Daniel Osvaldo Scioli (, ; born 13 January 1957) is an Argentine politician, sportsman, and businessman. He was Vice President of Argentina from 2003 to 2007 and Governor of Buenos Aires Province from 2011 to 2015. Since September 2022 (and previously, from 2020 to June 2022) he has been Argentina's ambassador to Brazil.

He has also served two tenures as president of the Justicialist Party. He was the candidate to the presidency for the Front for Victory ticket in the 2015 general elections, and lost to Mauricio Macri in a runoff election. From June to September 2022, he briefly served as Minister of Production in the cabinet of Alberto Fernández.

Family
Scioli was born in Villa Crespo, Buenos Aires. He spent his first years in a middle class home located at the corner of Corrientes and Humboldt. His grandfather ran an electrical hardware store, which over time grew into a store selling electrical appliances that was to become the family business. Scioli has described himself as a loyal man devoted to his stable and intimate circle, and an understanding but demanding father.

In 1975, his brother José Scioli was kidnapped by a cell of the Montoneros guerrilla group. Daniel Scioli, then aged 18, carried out the negotiations with the kidnappers to free his brother. José was released in exchange for a cash payment by their father.

He was married to former model and entrepreneur Karina Rabolini and has an extramarital daughter, Lorena. Scioli refused to recognize his daughter, but he was eventually forced by law to recognize her. She was then accepted by Scioli as his daughter when she was 18 years old. Regarding this issue, he says, "It helped me to grow and to give me peace of mind. My relation with Lorena improved my life, and that’s why now I can also enjoy Father’s Day".

Education
Scioli attended Colegio Ward's primary school in Villa Sarmiento, where he lived until he was 17 years old. For his secondary schooling, he graduated from the Escuela Superior de Comercio Carlos Pellegrini with a diploma in commercial expertise, having attained one of the three best grade averages. 
He started studies in marketing at the Universidad Argentina de la Empresa (U.A.D.E.) in Buenos Aires; in October 2015 he graduated finishing his final exams. Scioli and Ricardo Orosco, head of the UADE, were denounced for a possible degree forgery, as several topics of study approved by him are no longer part of the scheduled studies.

Sports career

His interest in sports began at the Villa Crespo club. He took part in swimming, tennis, basketball and a form of badminton, representing his city in each. His passion for offshore powerboat racing took off when a friend invited him for a ride in a powerboat. Some time later he competed in his first Offshore Powerboat race in Mar del Plata, in which he finished last. "This made me very angry, so I decided to train until I started winning, and finally ended up as the world champion," he states.

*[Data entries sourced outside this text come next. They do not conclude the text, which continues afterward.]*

-- ==== Sys2Proof/Tests/Slice0.lean ====
section
/-!
SUPPORT. The model's own tests: ill-formed terms that the checks refuse, words written out from the spec's encodings, one
step per instruction on the numbers of spec/95_test_vectors.md and of the rules' examples (the source of each is named), and
a witness for every statement that has hypotheses. Every expected value is the spec's.
-/

namespace Sys2Proof.Tests

open Sys2Proof.Machine Sys2Proof.Claims

/-! ## Ill-formed terms -/

/-- An offset one past the largest (R75: -64..63). -/
theorem test_offset_64_ill_formed : (Instr.lqv ⟨0, 1, 0, 64⟩).wf = false := by decide

/-- An offset one below the smallest. -/
theorem test_offset_minus_65_ill_formed : (Instr.sdv ⟨0, 1, 0, -65⟩).wf = false := by decide

/-- The two ends are well formed. -/
theorem test_offset_ends_well_formed : (Instr.lqv ⟨0, 1, 0, 63⟩).wf = true ∧ (Instr.lqv ⟨0, 1, 0, -64⟩).wf = true := by
  decide

/-- A bus of eight bytes: address 8 is address 0 (log 16). -/
theorem test_bus_ill_formed : ¬busWf ⟨8, [], [], [], []⟩ := fun h =>
  absurd (h 0#32 0 8 (by decide) (by decide) (by decide)) (by decide)

/-- A bus on which two neighbouring addresses are one place. -/
theorem test_bus_places_ill_formed : ¬busWf ⟨4096, [(1#32, 0)], [], [], []⟩ := fun h =>
  absurd (h 0#32 0 1 (by decide) (by decide) (by decide)) (by decide)

/-- The recommended bus (R53). -/
theorem test_recommended_bus_well_formed : busWf Bus.recommended :=
  busWf_of_pow (n := 12) (by decide) rfl rfl

/-- Memories that are not in canonical form: falling addresses, a repeated address, an entry an unlisted byte reads as. -/
theorem test_memory_ill_formed : Memory.wf [(2, 1#8), (1, 1#8)] = false ∧ Memory.wf [(1, 1#8), (1, 2#8)] = false
    ∧ Memory.wf [(1, 0#8)] = false := by decide

/-! ## Decoding: words written out field by field (R72 to R74) and the spec's command words -/

/-- VMULF v4, v5, v6[9]: op, co, e, vt, vs, vd, funct (R72). -/
theorem test_decode_fields_multiply :
    decode (0b010010#6 ++ 0b1#1 ++ 0b1001#4 ++ 0b00110#5 ++ 0b00101#5 ++ 0b00100#5 ++ 0b000000#6)
      = .ok (.vmulf ⟨4, 5, 6, 9⟩) := by decide

/-- VADD v3, v1, v2. -/
theorem test_decode_fields_add :
    decode (0b010010#6 ++ 0b1#1 ++ 0b0000#4 ++ 0b00010#5 ++ 0b00001#5 ++ 0b00011#5 ++ 0b010000#6)
      = .ok (.vadd ⟨3, 1, 2, 0⟩) := by decide

/-- VNXOR v31, v0, v16[5]. -/
theorem test_decode_fields_logical :
    decode (0b010010#6 ++ 0b1#1 ++ 0b0101#4 ++ 0b10000#5 ++ 0b00000#5 ++ 0b11111#5 ++ 0b101101#6)
      = .ok (.vnxor ⟨31, 0, 16, 5⟩) := by decide

/-- VCH v5, v1, v3. -/
theorem test_decode_fields_compare :
    decode (0b010010#6 ++ 0b1#1 ++ 0b0000#4 ++ 0b00011#5 ++ 0b00001#5 ++ 0b00101#5 ++ 0b100101#6)
      = .ok (.vch ⟨5, 1, 3, 0⟩) := by decide

/-- VMOV v3[2], v2 with bits 15:14 of the `vs` field set: they are ignored (R203). -/
theorem test_decode_fields_move :
    decode (0b010010#6 ++ 0b1#1 ++ 0b0000#4 ++ 0b00010#5 ++ 0b11010#5 ++ 0b00011#5 ++ 0b110011#6)
      = .ok (.vmov ⟨3, 2, 2, 0⟩) := by decide

/-- VRCP v7[3], v8[10]. -/
theorem test_decode_fields_reciprocal :
    decode (0b010010#6 ++ 0b1#1 ++ 0b1010#4 ++ 0b01000#5 ++ 0b00011#5 ++ 0b00111#5 ++ 0b110000#6)
      = .ok (.vrcp ⟨7, 3, 8, 10⟩) := by decide

/-- LQV v1[0], 16(base): op, base, vt, sub, e, offset (R73). -/
theorem test_decode_fields_load :
    decode (0b110010#6 ++ 0b00000#5 ++ 0b00001#5 ++ 0b00100#5 ++ 0b0000#4 ++ 0b0000001#7)
      = .ok (.lqv ⟨0, 1, 0, 1⟩) := by decide

/-- SDV v2[8], -8(base). -/
theorem test_decode_fields_store :
    decode (0b111010#6 ++ 0b00000#5 ++ 0b00010#5 ++ 0b00011#5 ++ 0b1000#4 ++ 0b1111111#7)
      = .ok (.sdv ⟨0, 2, 8, -1⟩) := by decide

/-- MTC2 v5[6]: op, sel, rt, rd, e, ignored (R74). -/
theorem test_decode_fields_access :
    decode (0b010010#6 ++ 0b00100#5 ++ 0b00000#5 ++ 0b00101#5 ++ 0b0110#4 ++ 0b0000000#7)
      = .ok (.mtc2 ⟨0, 5, 6⟩) := by decide

/-- Multiply family: the words of 95_test_vectors.md section 2.5 and program P5. -/
theorem test_decode_multiply :
    decode 0x4A0208C0#32 = .ok (.vmulf ⟨3, 1, 2, 0⟩) ∧ decode 0x4A0208C1#32 = .ok (.vmulu ⟨3, 1, 2, 0⟩)
    ∧ decode 0x4A041144#32 = .ok (.vmudl ⟨5, 2, 4, 0⟩) ∧ decode 0x4A0208C5#32 = .ok (.vmudm ⟨3, 1, 2, 0⟩)
    ∧ decode 0x4A0208C6#32 = .ok (.vmudn ⟨3, 1, 2, 0⟩) ∧ decode 0x4A0208C7#32 = .ok (.vmudh ⟨3, 1, 2, 0⟩)
    ∧ decode 0x4B0208C8#32 = .ok (.vmacf ⟨3, 1, 2, 8⟩) ∧ decode 0x4A020909#32 = .ok (.vmacu ⟨4, 1, 2, 0⟩)
    ∧ decode 0x4A0208CC#32 = .ok (.vmadl ⟨3, 1, 2, 0⟩) ∧ decode 0x4A04094D#32 = .ok (.vmadm ⟨5, 1, 4, 0⟩)
    ∧ decode 0x4A03118E#32 = .ok (.vmadn ⟨6, 2, 3, 0⟩) ∧ decode 0x4A03094F#32 = .ok (.vmadh ⟨5, 1, 3, 0⟩) := by decide

/-- Add, logical, merge, absolute value: sections 2.1, 2.3, 2.4, 2.7. -/
theorem test_decode_add_logical :
    decode 0x4BE208D0#32 = .ok (.vadd ⟨3, 1, 2, 15⟩) ∧ decode 0x4A030991#32 = .ok (.vsub ⟨6, 1, 3, 0⟩)
    ∧ decode 0x4A0208D4#32 = .ok (.vaddc ⟨3, 1, 2, 0⟩) ∧ decode 0x4A041155#32 = .ok (.vsubc ⟨5, 2, 4, 0⟩)
    ∧ decode 0x4A0208E8#32 = .ok (.vand ⟨3, 1, 2, 0⟩) ∧ decode 0x4A0208E9#32 = .ok (.vnand ⟨3, 1, 2, 0⟩)
    ∧ decode 0x4A0208EA#32 = .ok (.vor ⟨3, 1, 2, 0⟩) ∧ decode 0x4A0208EB#32 = .ok (.vnor ⟨3, 1, 2, 0⟩)
    ∧ decode 0x4A0208EC#32 = .ok (.vxor ⟨3, 1, 2, 0⟩) ∧ decode 0x4A0208ED#32 = .ok (.vnxor ⟨3, 1, 2, 0⟩)
    ∧ decode 0x4B6208E7#32 = .ok (.vmrg ⟨3, 1, 2, 11⟩) ∧ decode 0x4A0108D3#32 = .ok (.vabs ⟨3, 1, 1, 0⟩) := by decide

/-- Compares, single-lane instructions, VSAR, the no-operations: sections 2.6 to 2.8. -/
theorem test_decode_compare_single_lane :
    decode 0x4A0309A0#32 = .ok (.vlt ⟨6, 1, 3, 0⟩) ∧ decode 0x4A0309A1#32 = .ok (.veq ⟨6, 1, 3, 0⟩)
    ∧ decode 0x4A0309A2#32 = .ok (.vne ⟨6, 1, 3, 0⟩) ∧ decode 0x4A0309A3#32 = .ok (.vge ⟨6, 1, 3, 0⟩)
    ∧ decode 0x4A0411A4#32 = .ok (.vcl ⟨6, 2, 4, 0⟩) ∧ decode 0x4A030965#32 = .ok (.vch ⟨5, 1, 3, 0⟩)
    ∧ decode 0x4A0208E6#32 = .ok (.vcr ⟨3, 1, 2, 0⟩) ∧ decode 0x4B2228F3#32 = .ok (.vmov ⟨3, 5, 2, 9⟩)
    ∧ decode 0x4B40019D#32 = .ok (.vsar ⟨6, 10⟩) ∧ decode 0x4A000037#32 = .ok .vnop ∧ decode 0x4BFFFFFF#32 = .ok .vnull
    ∧ decode 0x4B8208F0#32 = .ok (.vrcp ⟨3, 1, 2, 12⟩) ∧ decode 0x4BE228F1#32 = .ok (.vrcpl ⟨3, 5, 2, 15⟩)
    ∧ decode 0x4B0230F2#32 = .ok (.vrcph ⟨3, 6, 2, 8⟩) ∧ decode 0x4B6218F4#32 = .ok (.vrsq ⟨3, 3, 2, 11⟩)
    ∧ decode 0x4B2238F5#32 = .ok (.vrsql ⟨3, 7, 2, 9⟩) ∧ decode 0x4B2200F6#32 = .ok (.vrsqh ⟨3, 0, 2, 9⟩) := by decide

/-- Loads and stores: section 2.2, program P6 and the examples of 41_load_store.md; moves: sections 2.1 and 2.9. -/
theorem test_decode_load_store_access :
    decode 0xC801007F#32 = .ok (.lbv ⟨0, 1, 0, -1⟩) ∧ decode 0xC801097F#32 = .ok (.lsv ⟨0, 1, 2, -1⟩)
    ∧ decode 0xC8011702#32 = .ok (.llv ⟨0, 1, 14, 2⟩) ∧ decode 0xC8021A00#32 = .ok (.ldv ⟨0, 2, 4, 0⟩)
    ∧ decode 0xC8012040#32 = .ok (.lqv ⟨0, 1, 0, -64⟩) ∧ decode 0xC8012801#32 = .ok (.lrv ⟨0, 1, 0, 1⟩)
    ∧ decode 0xC8023000#32 = .ok (.lpv ⟨0, 2, 0, 0⟩) ∧ decode 0xC8033800#32 = .ok (.luv ⟨0, 3, 0, 0⟩)
    ∧ decode 0xE8010380#32 = .ok (.sbv ⟨0, 1, 7, 0⟩) ∧ decode 0xE8010F80#32 = .ok (.ssv ⟨0, 1, 15, 0⟩)
    ∧ decode 0xE8011700#32 = .ok (.slv ⟨0, 1, 14, 0⟩) ∧ decode 0xE8011A00#32 = .ok (.sdv ⟨0, 1, 4, 0⟩)
    ∧ decode 0xE8012300#32 = .ok (.sqv ⟨0, 1, 6, 0⟩) ∧ decode 0xE8012801#32 = .ok (.srv ⟨0, 1, 0, 1⟩)
    ∧ decode 0xE8023000#32 = .ok (.spv ⟨0, 2, 0, 0⟩) ∧ decode 0xE8003FFF#32 = .ok (.suv ⟨0, 0, 15, -1⟩)
    ∧ decode 0x48002C80#32 = .ok (.mfc2 ⟨0, 5, 9⟩) ∧ decode 0x485FFFFF#32 = .ok (.cfc2 ⟨31, 3⟩)
    ∧ decode 0x48802F80#32 = .ok (.mtc2 ⟨0, 5, 15⟩) ∧ decode 0x48C0E800#32 = .ok (.ctc2 ⟨0, 1⟩) := by decide

/-- The refused words of TV-DEC-1. -/
theorem test_decode_refused :
    decode 0x00000000#32 = .error .badOp ∧ decode 0xFFFFFFFF#32 = .error .badOp ∧ decode 0x8C000000#32 = .error .badOp
    ∧ decode 0xCC000000#32 = .error .badOp ∧ decode 0xEC000000#32 = .error .badOp
    ∧ decode 0x4A000002#32 = .error .badFunct ∧ decode 0x4A00003E#32 = .error .badFunct
    ∧ decode 0x48200000#32 = .error .badSel ∧ decode 0x49000000#32 = .error .badSel ∧ decode 0x49FFFFFF#32 = .error .badSel
    ∧ decode 0xC8004000#32 = .error .badSub ∧ decode 0xC800F800#32 = .error .badSub
    ∧ decode 0xE8004800#32 = .error .badSub := by decide

/-! ## One step -/

/-- The state after one command. -/
def run (s : State) (iw sdata : Word) : Option State := nextState (step { s with commands := [⟨iw, sdata⟩] })

/-- Reset with registers `v1`, `v2`, `v3`. -/
def start (v1 v2 v3 : VReg) : State :=
  { State.reset with vr := ((State.reset.vr.set 1 v1).set 2 v2).set 3 v3 }

/-- A register of one value. -/
def splat (x : Lane) : VReg := Vector.replicate 8 x

/-- The low accumulator plane. -/
def low (t : State) : VReg := Vector.ofFn fun i : LaneIx => accLo t.acc[i]

/-- `v3` and the low plane. -/
def resultAndLow (t : State) : VReg × VReg := (t.vr[3], low t)

/-- `n` bytes of memory. -/
def bytesAt (t : State) (a n : Nat) : List Byte := (List.range n).map fun k => Memory.read t.mem (a + k)

/-- `mem[a] = a mod 256` from `a` on, `n` bytes. -/
def ramp (a n : Nat) : List Host.Cell :=
  Memory.writeAll [] ((List.range n).map fun k => (a + k, BitVec.ofNat 8 (a + k)))

/-- `v1` of section 2.2: register bytes A0 to AF. -/
def tagged : VReg := #v[0xA0A1#16, 0xA2A3, 0xA4A5, 0xA6A7, 0xA8A9, 0xAAAB, 0xACAD, 0xAEAF]

/-- The state of section 2.2 with a piece of its memory. -/
def memStart (m : List Host.Cell) : State := { start tagged (splat 0x5555) (splat 0) with mem := m }

/-- TV-ADD-1, VADD lines. -/
theorem test_vadd : (run { start #v[0x7FFF#16, 0x7FFF, 0x7FFF, 0x8000, 0x8000, 0xFFFF, 0xFFFF, 0x7FFE]
      #v[0x0001#16, 0x0000, 0x7FFF, 0xFFFF, 0x8000, 0x0001, 0x0000, 0x0000] (splat 0) with vco := 0xD6 }
      0x4A0208D0 0).map resultAndLow
    = some (#v[0x7FFF#16, 0x7FFF, 0x7FFF, 0x8000, 0x8000, 0x0000, 0x0000, 0x7FFF],
      #v[0x8000#16, 0x8000, 0xFFFF, 0x7FFF, 0x0001, 0x0000, 0x0000, 0x7FFF]) := by decide

/-- TV-SEL-1, row 3: the element code selects the second operand's lanes. -/
theorem test_vadd_element : (run (start #v[0x0001#16, 0x0002, 0x0003, 0x0004, 0x0005, 0x0006, 0x0007, 0x0008]
      #v[0x0010#16, 0x0020, 0x0030, 0x0040, 0x0050, 0x0060, 0x0070, 0x0080] (splat 0)) 0x4A6208D0 0).map (·.vr[3])
    = some #v[0x0021#16, 0x0022, 0x0043, 0x0044, 0x0065, 0x0066, 0x0087, 0x0088] := by decide

/-- TV-ADD-1, VSUB lines. -/
theorem test_vsub : (run { start #v[0x8000#16, 0x8000, 0x8000, 0x7FFF, 0x7FFF, 0x0000, 0x0000, 0x8000]
      #v[0x0001#16, 0x0000, 0x7FFF, 0x8000, 0x8000, 0x8000, 0x0000, 0x8000] (splat 0) with vco := 0x56 }
      0x4A0208D1 0).map resultAndLow
    = some (#v[0x8000#16, 0x8000, 0x8000, 0x7FFF, 0x7FFF, 0x7FFF, 0xFFFF, 0x0000],
      #v[0x7FFF#16, 0x7FFF, 0x0000, 0xFFFF, 0xFFFE, 0x8000, 0xFFFF, 0x0000]) := by decide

Scioli started to compete in offshore powerboat racing in 1986 in 1987 he joined the Italian powerboat designer, builder and engineer Fabio Buzzi who ran FB Design, one of the most successful powerboat racing teams in the world.

On December 4, 1989, he lost his right arm in an accident while racing on the Paraná river in the 1000 km Delta Argentino race. A wave produced by an oil tanker is believed to have overturned his boat. A fitted prosthesis enabled Scioli to pursue his love of offshore powerboat racing.

Even with this handicap he won many offshore powerboat racing championships in various categories. On board La Gran Argentina, a Fabio Buzzi-designed FB 55, Daniel Scioli was a three-time winner of the World Superboat USA Championship and captured 4 European titles. The boat's hull was modified in 2000 into a long-distance record setter. Scioli went on to set the Miami-Nassau-Miami record with an average speed of 100 mph.

Business career
In the field of business his activity was linked to the electrical appliances market. In 1991, the Swedish company Electrolux, which had left the Argentine market on account of the country's instability, nominated him as the agent of its brand for Argentina. 
In 1994 Scioli encouraged the firm to re-establish in Argentina, an effort which gave rise to Electrolux Argentina, of which he became the director, a post he held until 1997.

Political career

Scioli's political career took off in 1997, when he ran for a seat in the Argentine Chamber of Deputies on behalf of the Justicialist Party in the City of Buenos Aires. He was elected and on December 10 of that year he became a Deputy in the Argentine Congress. He was nominated president of the Sports Committee of the House for a two-year tenure, a nomination that was renewed for another two-year period on the basis of a unanimous vote.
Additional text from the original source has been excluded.